Saved entries:
------

-- ==== Sys2Proof/Safety.lean ====
section
/-! DEFINITION. What counts as a sound state of CORE, in the terms the statements use. -/

namespace Sys2Proof.Machine

open Sys2Proof.Config

/-- Every buffer is in canonical form and inside its length (spec/10_state.md R30, spec/20_memory.md R50). -/
abbrev State.memoryWf (s : State) : Prop :=
  s.mem.hfcore.wf 16 ∧ s.mem.stream.wf 11 ∧ s.mem.pl.wf 8 ∧ s.mem.scratch.wf 29 ∧ s.mem.sub.wf 13 ∧
    s.mem.blk.wf 8 ∧ s.mem.hfout.wf 26 ∧ s.mem.dlout.wf 26

/-- The fields of STATUS agree: DONE = 1 exactly in phase DONE, ERR = 1 exactly in phase ERR, the cause is
UnknownCommand exactly when ERR = 1 (10_state.md R23). -/
abbrev Status.consistent (t : Status) : Prop :=
  (t.done = true ↔ t.phase = .done) ∧ (t.err = true ↔ t.phase = .err) ∧ (t.cause = .unknownCommand ↔ t.err = true)

/-- Both frames hold 26 bytes, with the fixed bytes of the two formats (30_encoding.md R80, R83). -/
abbrev State.framesWhole (s : State) : Prop :=
  s.mem.hfout.holds 0 26 = true ∧ s.mem.hfout.slice 0 4 = hfFrameHead ∧ s.mem.hfout.slice 20 6 = hfFrameTail ∧
    s.mem.dlout.holds 0 26 = true ∧ s.mem.dlout.slice 16 10 = dlFiller

/-- The orchestrator's registers as an ENCODE leaves them: IS_PAIR is the test of CC (10_state.md R25), PB[0]
is 0 and PB[1] at most 3 (47_orchestrator.md R188). -/
abbrev OrchRegs.settled (o : OrchRegs) : Prop :=
  o.isPair = isPairFlag o.cc ∧ o.pb[0] = 0 ∧ o.pb[1].toNat ≤ 3

/-- The invariant of the machine: canonical buffers, consistent STATUS, and while DONE = 1 two whole frames,
settled orchestrator registers and the constant cipher table (10_state.md R23, R25, R28, R30, R31). -/
def State.Inv (s : State) : Prop :=
  s.memoryWf ∧ s.status.consistent ∧
    (s.status.done = true → s.framesWhole ∧ s.orch.settled ∧ s.table = dtab params)

end Sys2Proof.Machine
end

------

▸ **ABOUT THIS EXERCISE**: Go through the records and copy each line with "true" in it.

▸ **ANSWER BELOW**:
  (t.done = true ↔ t.phase = .done) ∧ (t.err = true ↔ t.phase = .err) ∧ (t.cause = .unknownCommand ↔ t.err = true)
  s.mem.hfout.holds 0 26 = true ∧ s.mem.hfout.slice 0 4 = hfFrameHead ∧ s.mem.hfout.slice 20 6 = hfFrameTail ∧
    s.mem.dlout.holds 0 26 = true ∧ s.mem.dlout.slice 16 10 = dlFiller
    (s.status.done = true → s.framesWhole ∧ s.orch.settled ∧ s.table = dtab params)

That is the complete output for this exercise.